-- ==== Sys2Proof/Machine/Stops.lean ====
section
/-!
DEFINITION. Stops and their routes, handlers, pre-emption, saves, resumes and aborts (14 R317-R330, 04 R95, 13 R302), and
snapshots (R332, R333).
-/
set_option autoImplicit false

namespace Sys2Proof.Machine

/-! ### Aborts (R325) -/

/-- The start of an abort: the units end at element boundaries without completions, held stores are discarded, a
handler's half goes, and the entries in flight are still to be answered (R317). -/
def beginAbort (s : State) (h : Nat) : State :=
  let s := stopUnits s h
  let s := if (s.hearth h).serves == .stopped then swapBack s h else s
  let s := cancelOpen s h
  (s.modHearth h fun x => { x with run := .aborting, held := [], pcache := [], act := x.act.withoutCommands }).pushDue
    (.contextAbort h)

/-- An abort of the context on a hearth with the launch that it belongs to, for a fault (R291, R321). -/
def abortHere (s : State) (h : Nat) (code : BitVec 8) (addr : Word) : State :=
  let x := s.hearth h
  let c := if x.serves == .stopped then x.ina else x.act
  let n := launchOf s c
  let s := s.modTask c.part c.task fun t => { t with fcode := code, faddr := addr }
  let s := beginAbort s h
  settle (abortLaunch s n code addr)

/-- Both engines have stopped at a YIELD or finished, and not both finished (R95). -/
def atRest (x : Hearth) : Bool :=
  let r (g : EngState) : Bool := g.done || g.stopped
  r x.act.ae && r x.act.xe && !(x.act.ae.done && x.act.xe.done)

/-- A hearth counts this tick: the package runs, and its partition is not gated in it (R353, R357). -/
def counts (s : State) (h : Nat) : Bool := s.pw.cur == 0 && !gatedAt s h

/-- CONTEXT_ABORT (R325): an ABORT request takes effect, and the abort ends once no ember is in flight and everything
that the context has sent has landed (R263). -/
def execContextAbort (h : Nat) (s : State) : Out :=
  .next <|
    let x := s.hearth h
    if !counts s h then s
    else match x.run, x.req with
    | .aborting, _ =>
      let c := x.act
      if (c.embers.any fun p => p.2.state == .inflight) || underWay s h then s
      else
        let (s, e, v) := discardCounts s c
        match x.serves with
        | .deadlock part region =>
          settle ((vacate s h).modRegion part region fun r => { r with dlock := false, reread := false })
        | _ =>
          let s := freeHearth s h c
          let s := s.modTask c.part c.task fun t => { t with edisc := t.edisc + e, voids := t.voids + v }
          settle (if (s.taskOf c.part c.task).isSome then pushEnd s c.part c.task .aborted else s)
    | .running, some r | .handler, some r => if r.kind = .abort && (atRest x || r.left == 0) then beginAbort s h else s
    | .stopped, some r => if r.kind = .abort then beginAbort s h else s
    | _, _ => s

/-! ### Routing a fault (R321) -/

/-- A fault of a LAUNCH_DEADLOCK handler: the launches of the stalled region's parked tasks are aborted (R24). -/
def abortDeadlock (s : State) (h part region : Nat) (code : BitVec 8) (addr : Word) : State :=
  settle (beginAbort ((parkedIn s part region).foldl (fun s t => abortLaunch s t.launch code addr) s) h)

/-- The event of a MACHINE_CHECK, in whichever mode it was raised (R349). -/
def checkEvent (s : State) (h : Nat) (f : Frame) : State :=
  if f.code = FaultCode.code .machineCheck then
    postEvent s 4 0 (match s.ownerOf h with | some p => (s.part p).handle | none => 0) f.faddr.toNat 0
  else s

def routeFault (s : State) (h : Nat) : State :=
  let x := s.hearth h
  let f := x.act.frame
  let s := checkEvent s h f
  if f.smode then
    match x.serves with
    | .deadlock part region => abortDeadlock s h part region f.code f.faddr
    | _ => abortHere s h f.code f.faddr
  else if f.code = FaultCode.code .replicaWrite then s.pushDue (.replicaCollapse h)
  else if f.code = FaultCode.code .machineCheck then abortHere s h f.code f.faddr
  else match domainOf s x.act.part x.act.region with
    | some r => (countFault s r (launchOf s x.act)).pushDue (.handlerEntry h)
    | none => abortHere s h f.code f.faddr

/-- HEARTH_STOP (R317, R319, R321). A fault that meets a save whose engines have both stopped goes into the image with
KIND 2 (R325). -/
def execHearthStop (h : Nat) (s : State) : Out :=
  .next <|
    let x := s.hearth h
    if x.run ≠ .stopping || !counts s h then s
    else
      let late := atRest x && x.mode == .t && (match x.req with | some r => r.kind == .save | none => false)
      let s := stopUnits (s.modHearth h trapStep) h
      let f := frameOf s h (if late then 2 else 0)
      let s := s.modHearth h fun x => { x with act := { x.act with frame := f }, fault := none }
      if late then (s.modHearth h fun x => { x with run := .saving }).pushDue (.contextSave h)
      else routeFault (s.modHearth h fun x => { x with run := .stopped }) h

▶ WHAT THIS TASK INVOLVES
What belongs in the answer is each line from the listing above that contains "have".

▶ COMPLETED EXERCISE
/-- Both engines have stopped at a YIELD or finished, and not both finished (R95). -/
/-- HEARTH_STOP (R317, R319, R321). A fault that meets a save whose engines have both stopped goes into the image with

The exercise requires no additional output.